* [Material provided]:
-- ==== Sys2Proof/Machine/Operands.lean ====
section
/-! DEFINITION. The operand forms: device addresses (R25-R32, Tables 01-9 to 01-14), regions and extents (R27, R231),
and reading and writing a row by its device address. -/

namespace Sys2Proof.Machine

/-- What a well-formed device address names. -/
inductive Place where
  /-- HBM row. -/
  | hbm (r : Nat)
  /-- Row of the range behind CXL port `x`. -/
  | cxl (x r : Nat)
  /-- Companion row. -/
  | comp (r : Nat)
  /-- Row of a logical tile. -/
  | scr (t r : Nat)
  /-- Offset in a window of a house. -/
  | peer (house t w : Nat) (curator : Bool) (off : Nat)
deriving DecidableEq, Repr

/-- A device address that passes R26; none is BAD_PARAM. -/
def decodeAddr (a : Nat) : Option Place :=
  if a % 512 ≠ 0 ∨ a ≥ 2 ^ 64 then none
  else match fld a 60 4 with
    | 0 => some (.hbm (fld a 9 51))
    | 1 => if fld a 44 16 ≠ 0 then none else some (.cxl (fld a 42 2) (fld a 9 33))
    | 2 => if fld a 52 8 ≠ 0 then none else some (.comp (fld a 9 43))
    | 3 => if fld a 35 25 ≠ 0 then none else some (.scr (fld a 25 10) (fld a 9 16))
    | 4 =>
      if fld a 25 6 ≠ 0 ∨ (bit a 31 ∧ fld a 36 10 ≠ 0) then none
      else some (.peer (fld a 46 14) (fld a 36 10) (fld a 32 4) (bit a 31) (fld a 9 16))
    | _ => none

def inSpan (base n r : Nat) : Bool := decide (base ≤ r) && decide (r < base + n)

/-- Rows from a place to the end of its region, itself included; 0 when nothing is present or backed there (R27).
A peer window's size is known to its writer only from a grant, so a peer place is not bounded here (R221). -/
def State.room (s : State) : Place → Nat
  | .hbm r => hbmRows - r
  | .cxl x r =>
    match s.mem.expanders.find? (fun e => e.port == x && inSpan e.base e.rows r) with
    | some e => e.base + e.rows - r
    | none => 0
  | .comp r =>
    match s.mem.apertures.find? (fun e => inSpan e.base e.rows r) with
    | some e => e.base + e.rows - r
    | none => 0
  | .scr t r =>
    match s.phys t with
    | none => 0
    | some _ =>
      if r < 0x6000 then 0x6000 - r
      else if 0x8000 ≤ r ∧ r < 0x8800 then 512 - (r - 0x8000) % 512
      else 0
  | .peer _ _ _ _ _ => 2 ^ 64

/-- The place `n` rows further on. -/
def Place.plus : Place → Nat → Place
  | .hbm r, n => .hbm (r + n)
  | .cxl x r, n => .cxl x (r + n)
  | .comp r, n => .comp (r + n)
  | .scr t r, n => .scr t (r + n)
  | .peer h t w c off, n => .peer h t w c (off + n)

/-- Status of an address that must be present and hold `n` rows at a stride: 0 is OK (R26, R27). -/
def State.checkExtent (s : State) (a n stride : Nat) : Nat :=
  match decodeAddr a with
  | none => stBadParam
  | some pl =>
    let room := s.room pl
    if room = 0 then stBadParam
    else if n ≠ 0 ∧ (n - 1) * stride ≥ room then stLength
    else stOk

/-- The address lies in one of the tiers. -/
def Place.tier : Place → Nat
  | .hbm _ => 0
  | .cxl _ _ => 1
  | .comp _ => 2
  | .scr _ _ => 3
  | .peer _ _ _ _ _ => 4

/-- The house number of this device. -/
def State.house (s : State) : Nat := s.set.house

/-- Reads one row at a place that is backed, through the checks of its tier (Table 10-6).
Log entry 4: DESIGN CHOICE; log entry 36: DEDUCED. -/
def State.readPlace (s : State) : Place → State × Row
  | .hbm r => s.readHbm r
  | .cxl x r => s.readCxl x r
  | .comp r => (s, Sparse.get 0 s.mem.comp r)
  | .scr t r =>
    match s.phys t with
    | some p => readRow s p r
    | none => (s, 0)
  | .peer _ _ _ _ _ => (s, 0)

/-- Writes one row of the tiers outside the tiles. -/
def State.writeMem (s : State) (pl : Place) (x : Row) : State :=
  match pl with
  | .hbm r => s.writeHbm r x
  | .cxl c r => s.writeCxl c r x
  | .comp r => { s with mem := { s.mem with comp := Sparse.set 0 s.mem.comp r x } }
  | _ => s

/-- Writes consecutive rows at a place, as a result of a command is written (R298). -/
def State.writeResult (s : State) (pl : Place) : List Row → State
  | [] => s
  | x :: xs => State.writeResult (s.writeMem pl x) (pl.plus 1) xs

/-- Two extents share a row: first row, rows and stride of each. An extent runs from its first row to the last row it
reaches (R231). -/
def extentsMeet (a n sa b m sb : Nat) : Bool :=
  decide (0 < n) && decide (0 < m) && decide (a ≤ b + (m - 1) * sb) && decide (b ≤ a + (n - 1) * sa)

/-- Extents overlap within one HBM range, one CXL port or one tile's rows (Table 10-5, check 7). -/
def placesMeet (x : Place) (n sx : Nat) (y : Place) (m sy : Nat) : Bool :=
  match x, y with
  | .hbm a, .hbm b => extentsMeet a n sx b m sy
  | .cxl c a, .cxl d b => c == d && extentsMeet a n sx b m sy
  | .scr t a, .scr u b => t == u && extentsMeet a n sx b m sy
  | _, _ => false

/-- Writes one row at a place that is backed: a tile's row under R163, any other tier directly. -/
def State.writePlace (s : State) (pl : Place) (x : Row) : State :=
  match pl with
  | .scr t r => (match s.phys t with
    | some p => writeRow s p r x
    | none => s)
  | _ => s.writeMem pl x

/-- Writes consecutive rows from a place. -/
def State.writePlaces (s : State) (pl : Place) : List Row → State
  | [] => s
  | x :: xs => State.writePlaces (s.writePlace pl x) (pl.plus 1) xs

/-- Reads `n` consecutive rows from a place, as numbers. -/
def State.readPlaces (s : State) (pl : Place) : Nat → State × List Nat
  | 0 => (s, [])
  | n + 1 =>
    let (s, x) := s.readPlace pl
    let (s, xs) := State.readPlaces s (pl.plus 1) n
    (s, x.toNat :: xs)

end Sys2Proof.Machine
end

* [Problem details]: In the entries above, please find the line with "if r < 0x6000 then 0x6000 - r" and the line with "this device. -/", then write out exactly those two lines and every line between them, and nothing more.

* [Solution for this exercise]:
      if r < 0x6000 then 0x6000 - r
      else if 0x8000 ≤ r ∧ r < 0x8800 then 512 - (r - 0x8000) % 512
      else 0
  | .peer _ _ _ _ _ => 2 ^ 64

/-- The place `n` rows further on. -/
def Place.plus : Place → Nat → Place
  | .hbm r, n => .hbm (r + n)
  | .cxl x r, n => .cxl x (r + n)
  | .comp r, n => .comp (r + n)
  | .scr t r, n => .scr t (r + n)
  | .peer h t w c off, n => .peer h t w c (off + n)

/-- Status of an address that must be present and hold `n` rows at a stride: 0 is OK (R26, R27). -/
def State.checkExtent (s : State) (a n stride : Nat) : Nat :=
  match decodeAddr a with
  | none => stBadParam
  | some pl =>
    let room := s.room pl
    if room = 0 then stBadParam
    else if n ≠ 0 ∧ (n - 1) * stride ≥ room then stLength
    else stOk

/-- The address lies in one of the tiers. -/
def Place.tier : Place → Nat
  | .hbm _ => 0
  | .cxl _ _ => 1
  | .comp _ => 2
  | .scr _ _ => 3
  | .peer _ _ _ _ _ => 4

/-- The house number of this device. -/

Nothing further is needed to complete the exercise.